I got problem proving this statement:
Let $f:U\to R$, $U\subseteq R^n $ is open. if $\vec{a}\in U$ is local Maxima or local minima, then $\vec{a} $ is a critical point.
The definition I got for critical point is:
Let $f:U\to R $, $U\subseteq R^n $ is open. $\vec{a}\in U$ is called critical point if:
(1) $f$ doesn't differentiable at the point $\vec{a}$
(2)$f$ differentiable at the point $\vec{a}$ and $(\nabla f)(\vec{a})=\vec{0}^{\ t}$
I saw a proof which assumes $(\nabla f)(\vec{a})\ne\vec{0}^{\ t}$, and therefore for small enough $h\in R$, $h>0$ we get: $$f(\vec{a}+h((\nabla f)(\vec{a}))^{t})>f(\vec{a})$$ which is in contradiction to maxima.

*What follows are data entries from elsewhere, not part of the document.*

-- ==== Sys2Proof/Machine/Ports.lean ====
section
/-! DEFINITION. Field ports as E1 of each lane runs them (21_field_ports.md R454 to R473): the port section,
stations, telegrams, Modbus, M-Bus, IEC 60870-5-104 points and queue streams. Protocol units the spec names by
standard are taken from that standard (assumption log 26). -/

namespace Sys2Proof.Machine

/-! ### The section (R459, Table PRT-2) -/

structure SerialCfg where
  port : Nat
  baud : Nat
  line : Nat
  deriving DecidableEq, Repr

structure CanCfg where
  port : Nat
  mode : Nat
  oneshot : Bool
  nbr : Nat
  dbr : Nat
  deriving DecidableEq, Repr

structure PortSection where
  ports : Ports := {}
  ethOn : List Nat := []
  can : List CanCfg := []
  ser : List SerialCfg := []
  mb : List SerialCfg := []
  /-- substitute values of the section: station, input word offset, value -/
  subs : List (Nat × Nat × Word) := []
  deriving DecidableEq, Repr

def canNominal (n : Nat) : Bool := [125, 250, 500, 800, 1000].contains n
def canData (n : Nat) : Bool := [1000, 2000, 4000, 5000].contains n

def readStation (r : List Byte) : Station :=
  let f := u8At r 9
  { stn := u16At r 0, src := u8At r 2, proto := u8At r 3, addr := u32At r 4, unit := u8At r 8
    subst := f % 4, wordmode := f / 4 % 4, tls := f.testBit 4, secondary := f.testBit 5
    inbase := u16At r 10, incnt := u16At r 12, outbase := u16At r 14, outcnt := u16At r 16
    rreg := u16At r 18, wreg := u16At r 20, canid := u32At r 18, rfc := u8At r 22, retry := u8At r 23
    period := u16At r 24, phase := u16At r 26, tout := u16At r 28 }

/-- The area lies within the remote station words of Table PRG-5. -/
def stationArea (base cnt : Nat) : Bool := cnt == 0 || (decide (0x100 ≤ base) && decide (base + cnt ≤ 0x8000))

/-- Eight BCD digits. -/
def bcd8 (n : Nat) : Bool := (List.range 8).all fun i => decide (n / 16 ^ i % 16 ≤ 9)

/-- A CAN identifier: 29 bits with bit 31 set, or 11 bits (R454). -/
def canIdent (n : Nat) : Bool := if n.testBit 31 then decide (n % 2 ^ 31 < 2 ^ 29) else decide (n < 2 ^ 11)

/-- One request reads at most 125 registers or 2 000 bits (R466), and writes at most 123 registers or 1 968 bits (the Modbus
application protocol; assumption log 127). -/
def modbusFits (s : Station) : Bool :=
  let per := if s.wordmode = 0 then 1 else 2
  if s.rfc ≤ 2 then decide (32 * s.incnt ≤ 2000) && decide (32 * s.outcnt ≤ 1968)
  else decide (per * s.incnt ≤ 125) && decide (per * s.outcnt ≤ 123)

def stationOk (r : List Byte) (s : Station) : Bool :=
  let eth := decide (0x10 ≤ s.src) && decide (s.src ≤ 0x13)
  let can := decide (0x18 ≤ s.src) && decide (s.src ≤ 0x1B)
  let ser := decide (0x1C ≤ s.src) && decide (s.src ≤ 0x1F)
  let mb := s.src == 0x20 || s.src == 0x21
  decide (s.stn < 2048) && ((s.proto == 1 && (eth || ser)) || (s.proto == 2 && can) || (s.proto == 3 && mb) || (s.proto == 4 && eth))
    && decide (s.unit ≤ 247) && decide (s.subst ≤ 2) && decide (s.wordmode ≤ 2) && decide (u8At r 9 < 64)
    && stationArea s.inbase s.incnt && stationArea s.outbase s.outcnt
    && decide (1 ≤ s.rfc) && decide (s.rfc ≤ 4) && decide (s.retry ≤ 5) && decide (1 ≤ s.period)
    && decide (1 ≤ s.tout) && (s.proto != 3 || (s.outcnt == 0 && decide (s.incnt ≤ 64)))
    && ((s.proto != 4 && !(s.proto == 1 && ser)) || s.addr == 0) && (s.proto != 4 || decide (s.outcnt ≤ 16))
    && (s.proto != 2 || decide (s.outcnt ≤ 16)) && u16At r 30 == 0
    && (s.proto != 3 || (if s.secondary then bcd8 s.addr else decide (1 ≤ s.addr) && decide (s.addr ≤ 250)))
    && (s.proto != 2 || (canIdent s.addr && canIdent s.canid)) && (s.proto != 1 || modbusFits s)

/-- Largest index of a point's source: bit of a word, register of Table MET-7, HEAT, COOL, VOL and VOLF of a heat point. -/
def iecIndexMax (srck : Nat) : Nat := if srck = 2 then 7 else if srck = 3 then 3 else 31

def portRecord (c : PortSection) (r : List Byte) : Option PortSection :=
  let p := u8At r 1
  let zero (o : Nat) : Bool := (r.drop o).all (· == 0)
  match u8At r 0 with
  | 1 =>
    let e : EthCfg := { services := .ofNat 5 (u8At r 2), tgslot := u8At r 3, ip := wordAt r 4, mask := wordAt r 8, gw := wordAt r 12
                        tgport := u16At r 16, twin := u16At r 18, ca := u16At r 20 }
    if 3 < p ∨ 32 ≤ u8At r 2 ∨ e.tgslot < 8 ∨ 127 < e.tgslot ∨ e.twin < 1 ∨ 3600 < e.twin ∨ e.ca < 1 ∨ 65534 < e.ca ∨ !zero 22 then none
    else some { c with ethOn := c.ethOn ++ [p], ports := { c.ports with eth := c.ports.eth.set p e } }
  | 2 =>
    let x : CanCfg := ⟨p, u8At r 2, (r.getD 3 0).getLsbD 0, u16At r 4, u16At r 6⟩
    if 3 < p ∨ 3 < x.mode ∨ 1 < u8At r 3 ∨ !canNominal x.nbr ∨ !canData x.dbr ∨ !zero 8 then none else some { c with can := c.can ++ [x] }
  | 3 => if 3 < p ∨ 7 < u8At r 2 ∨ 16 ≤ u8At r 3 ∨ u8At r 3 % 4 = 3 ∨ !zero 4 then none else some { c with ser := c.ser ++ [⟨p, u8At r 2, u8At r 3⟩] }
  | 4 => if 1 < p ∨ 2 < u8At r 2 ∨ !zero 3 then none else some { c with mb := c.mb ++ [⟨p, u8At r 2, 0⟩] }
  | 5 =>
    let s := readStation (r.drop 0)
    if !stationOk r s then none else some { c with ports := { c.ports with stations := c.ports.stations ++ [s] } }
  | 6 =>
    let n := u8At r 4
    let vs := (List.range n).map fun i => (u16At r 0, u16At r 2 + i, wordAt r (8 + 4 * i))
    if n < 1 ∨ 6 < n ∨ 2048 ≤ u16At r 0 ∨ !((sliceB r 5 3).all (· == 0)) then none
    else some { c with subs := c.subs ++ vs }
  | 7 =>
    let b : QBinding := ⟨p, u8At r 2, u8At r 3, u8At r 4, u8At r 5, u16At r 6⟩
    if p < 8 ∨ 39 < p ∨ (b.exe ≠ 4 ∧ b.exe ≠ 5) ∨ 7 < b.prio ∨ b.src < 0x10 ∨ 0x21 < b.src ∨ 3 < b.stream ∨ !zero 8 then none
    else some { c with ports := { c.ports with bindings := c.ports.bindings ++ [b] } }
  | 8 =>
    let w : SrvWindow := ⟨p, u16At r 2, u16At r 4, u16At r 6, u16At r 8, u8At r 10⟩
    if p < 1 ∨ 247 < p ∨ 2 < w.wordmode ∨ 65536 < w.rbase + w.rcnt ∨ 65536 < w.wbase + w.wcnt ∨ !zero 11 then none
    else some { c with ports := { c.ports with windows := c.ports.windows ++ [w] } }
  | 9 =>
    let q : IecPoint := { ioa := u24At r 1, typ := u8At r 4, srck := u8At r 5, addr := u16At r 6, bit := u8At r 8, deadband := wordAt r 12 }
    if !List.contains [1, 3, 13, 15, 30, 31, 36, 37, 45, 50] q.typ ∨ 3 < q.srck ∨ iecIndexMax q.srck < q.bit
        ∨ !((sliceB r 9 3).all (· == 0)) ∨ !zero 16 then none
    else some { c with ports := { c.ports with points := c.ports.points ++ [q] } }
  | _ => none

/-- Two word ranges share a word. -/
def overlap (a an b bn : Nat) : Bool := an != 0 && bn != 0 && decide (a < b + bn) && decide (b < a + an)

def areasClash : List (Nat × Nat) → Bool
  | [] => false
  | a :: l => l.any (fun b => overlap a.1 a.2 b.1 b.2) || areasClash l

/-- The substitute values of the section reach their stations. -/
def PortSection.substituted (c : PortSection) : PortSection :=
  let of (s : Station) : Station := { s with substv := (c.subs.filter fun v => v.1 == s.stn).map (·.2) }
  { c with ports := { c.ports with stations := c.ports.stations.map of } }

/-- The section, or 0x3840. -/
def portSection (b : List Byte) : Except Nat PortSection :=
  let n := u32At b 0
  if b.length ≠ 20 + 32 * n ∨ u32At b (16 + 32 * n) ≠ (crc32c (b.take (16 + 32 * n))).toNat ∨ !((sliceB b 4 12).all (· == 0)) then .error 0x3840
  else
    let c := (List.range n).foldl (fun (c : Option PortSection) i => c.bind fun c => portRecord c (sliceB b (16 + 32 * i) 32)) (some {})
    match c with
    | none => .error 0x3840
    | some c =>
      let ss := c.ports.stations
      let dup := ss.any fun s => decide (1 < ss.countP fun t => t.stn == s.stn)
      let areas := ss.flatMap fun s => [(s.inbase, s.incnt), (s.outbase, s.outcnt)]
      if dup ∨ areasClash areas ∨ 4096 < c.ports.points.length then .error 0x3840 else .ok c.substituted

/-- A slot suits telegrams: an AES key with DEST E1 (R463). -/
def Lane.telegramSlotOk (l : Lane) (n : Nat) : Bool :=
  let k := l.slot n
  k.typ == 2 && k.dest.getLsbD 1

def Lane.setEn (l : Lane) (page : Nat) (b : Bool) : Lane :=
  let k := page * 0x1000 + 8
  l.setReg k (withBits (l.reg k) 0 0 (if b then 1 else 0))

/-- Installation: registers and state of the ports. -/
def Lane.installPorts (l : Lane) (c : PortSection) : Lane :=
  let l := { l with ports := c.ports }
  let l := c.ethOn.foldl (fun (l : Lane) n =>
    let e := c.ports.eth.getD n {}
    let l := (((l.put (R.ETH.IPADDR.inst n) e.ip.toNat).put (R.ETH.NETMASK.inst n) e.mask.toNat).put (R.ETH.GATEWAY.inst n) e.gw.toNat)
    ((l.put (R.ETH.SERV.inst n) e.services.toNat).put (R.ETH.TGPORT.inst n) e.tgport).setEn (0x38 + n) true) l
  let l := c.can.foldl (fun (l : Lane) x =>
    (((((l.put (R.CAN.MODE.inst x.port) x.mode).putB (R.CAN.ONESHOT.inst x.port) x.oneshot).put (R.CAN.NBR.inst x.port) x.nbr).put
      (R.CAN.DBR.inst x.port) x.dbr).setEn (0x44 + x.port) true)) l
  let l := c.ser.foldl (fun (l : Lane) x => ((l.put (R.SER.BAUD.inst x.port) x.baud).put (R.SER.LINE.inst x.port) x.line).setEn (0x48 + x.port) true) l
  c.mb.foldl (fun (l : Lane) x => (l.put (R.MB.BAUD.inst x.port) x.baud).setEn (0x4C + x.port) true) l

/-! ### Stations (R246, R247) -/

def Lane.station (l : Lane) (n : Nat) : Option Station := l.ports.stations.find? fun s => s.stn == n

def Lane.setPorts (l : Lane) (f : Ports → Ports) : Lane := { l with ports := f l.ports }
def Lane.modStation (l : Lane) (n : Nat) (f : Station → Station) : Lane :=
  l.setPorts fun p => { p with stations := p.stations.map fun s => if s.stn = n then f s else s }

def Lane.piBit (l : Lane) (base n : Nat) (b : Bool) : Lane :=
  let a := base + n / 32
  l.setPi a (withBits (l.pi a) (n % 32) (n % 32) (if b then 1 else 0))

def Lane.stationGood (l : Lane) (n : Nat) : Lane :=
  match l.station n with
  | none => l
  | some s =>
    let l := l.modStation n fun s => { s with good := true, lastAt := some l.fno, tries := 0, fresh := s.fresh || !s.good }
    if s.good then l else (l.piBit 0x80 n true).irq R.PIMG.I_STNUP

/-- A write that was to resynchronise a station that has dropped again is a write like any other. -/
def dropResync (k : Nat) : Nat := if k = 2 then 0 else k

/-- GOOD to STALE: the substitutes are written. The write that resynchronises is the first after the next return (R247). -/
def Lane.stationDown (l : Lane) (n : Nat) : Lane :=
  match l.station n with
  | none => l
  | some s =>
    let l := l.modStation n fun s => { s with
      good := false, busy := false, tries := 0, resync := false, writes := s.writes.map dropResync
      cpend := s.cpend.map fun c => (c.1, c.2.1, dropResync c.2.2) }
    if !s.good then l
    else
      let l := (l.modStation n fun s => { s with drops := satAdd 32 s.drops 1 }).piBit 0x80 n false
      let l := l.irq R.PIMG.I_STNDOWN
      match s.subst with
      | 1 => s.substv.foldl (fun (l : Lane) v => if v.1 < s.incnt then l.setPi (s.inbase + v.1) v.2 else l) l
      | 2 => (List.range s.incnt).foldl (fun (l : Lane) k => l.setPi (s.inbase + k) 0) l
      | _ => l

/-- An output write was not delivered. -/
def Lane.undelivered (l : Lane) (n : Nat) : Lane :=
  ((l.modStation n fun s => { s with undlv := true, sundlv := satAdd 32 s.sundlv 1 }).piBit 0xC0 n true).irq R.PIMG.I_UNDLV

/-- A write of kind `k` was not delivered; one that was due while the station was STALE has been counted already. -/
def Lane.notDelivered (l : Lane) (n k : Nat) : Lane := if k = 1 then l else l.undelivered n

/-- A write of kind `k` is confirmed: the one that resynchronises clears RESYNC and the undelivered bit (R247). -/
def Lane.delivered1 (l : Lane) (n k : Nat) : Lane :=
  if k = 2 then (l.modStation n fun s => { s with undlv := false, resync := false }).piBit 0xC0 n false else l

/-- The oldest write outstanding has ended. -/
def Lane.writeEnds (l : Lane) (n : Nat) (f : Lane → Nat → Nat → Lane) : Lane :=
  match (l.station n).bind fun s => s.writes.head? with
  | none => l
  | some k => f (l.modStation n fun s => { s with writes := s.writes.drop 1, wfirst := false }) n k

def Lane.writeFailed (l : Lane) (n : Nat) : Lane := l.writeEnds n Lane.notDelivered
def Lane.writeConfirmed (l : Lane) (n : Nat) : Lane := l.writeEnds n Lane.delivered1

/-- The write placed last was not sent. -/
def Lane.writeLost (l : Lane) (n : Nat) : Lane :=
  match (l.station n).bind fun s => s.writes.getLast? with
  | none => l
  | some k => (l.modStation n fun s => { s with writes := s.writes.dropLast }).notDelivered n k

def Lane.setInputs (l : Lane) (s : Station) (ws : List Word) : Lane :=
  (List.range (min s.incnt ws.length)).foldl (fun (l : Lane) k => l.setPi (s.inbase + k) (ws.getD k 0)) l

/-- The output words a station is sent, forces applied (R252). -/
def Lane.outputs (l : Lane) (s : Station) : List Word :=
  (List.range s.outcnt).map fun k => forcedWord l.prg.forces (s.outbase + k) (l.pi (s.outbase + k))

/-! ### Modbus (R460, R466, R467) -/

/-- Registers onto words under WORDMODE. -/
def regsToWords (mode : Nat) : List Nat → List Word
  | [] => []
  | [a] => if mode = 0 then [.ofNat 32 a] else []
  | a :: b :: l =>
    if mode = 0 then .ofNat 32 a :: regsToWords mode (b :: l)
    else (if mode = 1 then BitVec.ofNat 32 (a * 65536 + b) else BitVec.ofNat 32 (b * 65536 + a)) :: regsToWords mode l

def wordsToRegs (mode : Nat) (ws : List Word) : List Nat := ws.flatMap fun w =>
  let h := w.toNat / 65536
  let o := w.toNat % 65536
  if mode = 0 then [o] else if mode = 1 then [h, o] else [o, h]

def regCount (mode cnt : Nat) : Nat := if mode = 0 then cnt else 2 * cnt

def be16s (b : List Byte) (o n : Nat) : List Nat := (List.range n).map fun i => u8At b (o + 2 * i) * 256 + u8At b (o + 2 * i + 1)
def beB (n x : Nat) : List Byte := beBytes n x

/-- Bits of words as Modbus packs them, and back. -/
def wordsBits (ws : List Word) : List Byte := wordsLe ws
def bitsWords (n : Nat) (b : List Byte) : List Word := (List.range n).map fun i => wordAt (b ++ [0, 0, 0, 0]) (4 * i)

def readPdu (s : Station) : List Byte :=
  let n := if s.rfc ≤ 2 then 32 * s.incnt else regCount s.wordmode s.incnt
  [BitVec.ofNat 8 s.rfc] ++ beB 2 s.rreg ++ beB 2 n

def writePdu (s : Station) (ws : List Word) : List Byte :=
  if s.rfc ≤ 2 then
    [15] ++ beB 2 s.wreg ++ beB 2 (32 * s.outcnt) ++ [BitVec.ofNat 8 (4 * s.outcnt)] ++ wordsBits ws
  else
    let rs := wordsToRegs s.wordmode ws
    [16] ++ beB 2 s.wreg ++ beB 2 rs.length ++ [BitVec.ofNat 8 (2 * rs.length)] ++ rs.flatMap (beB 2)

def rtuAdu (unit : Nat) (pdu : List Byte) : List Byte :=
  let b := BitVec.ofNat 8 unit :: pdu
  b ++ leBytes 2 (crc16Modbus b)

def mbap (tid unit : Nat) (pdu : List Byte) : List Byte := beB 2 tid ++ [0, 0] ++ beB 2 (pdu.length + 1) ++ [BitVec.ofNat 8 unit] ++ pdu

/-- Stations on Modbus TCP that share an address and a port share a connection; connections are numbered in
the order of their first station. -/
def Ports.tcpKeys (p : Ports) : List (Nat × Nat) :=
  (p.stations.filter fun s => s.proto == 1 && decide (s.src ≤ 0x13)).foldl (fun l s =>
    let k := (s.addr, if s.tls then 802 else 502)
    if l.contains k then l else l ++ [k]) []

But I don't understand why is have to be larger the $f(\vec{a})$.
Intuitively, this is true because the gradient of $f$ points in the direction that increases $f$ the fastest. Formally, using Taylor's theorem: $$ f(\vec a + h ((\nabla f)(\vec a))^t) = f(\vec a) + h \Vert (\nabla f)(\vec a) \Vert^2 + R_2(\vec a,h ((\nabla f)(\vec a))^t) $$ where $\frac{R_2(\vec a,\vec x)}{\Vert \vec x\Vert^2} \to 0$ as $\vec x\to 0$. Because of the vanishing remainder, you can choose $h$ small enough so that the right-hand side is larger than $f(\vec a)$.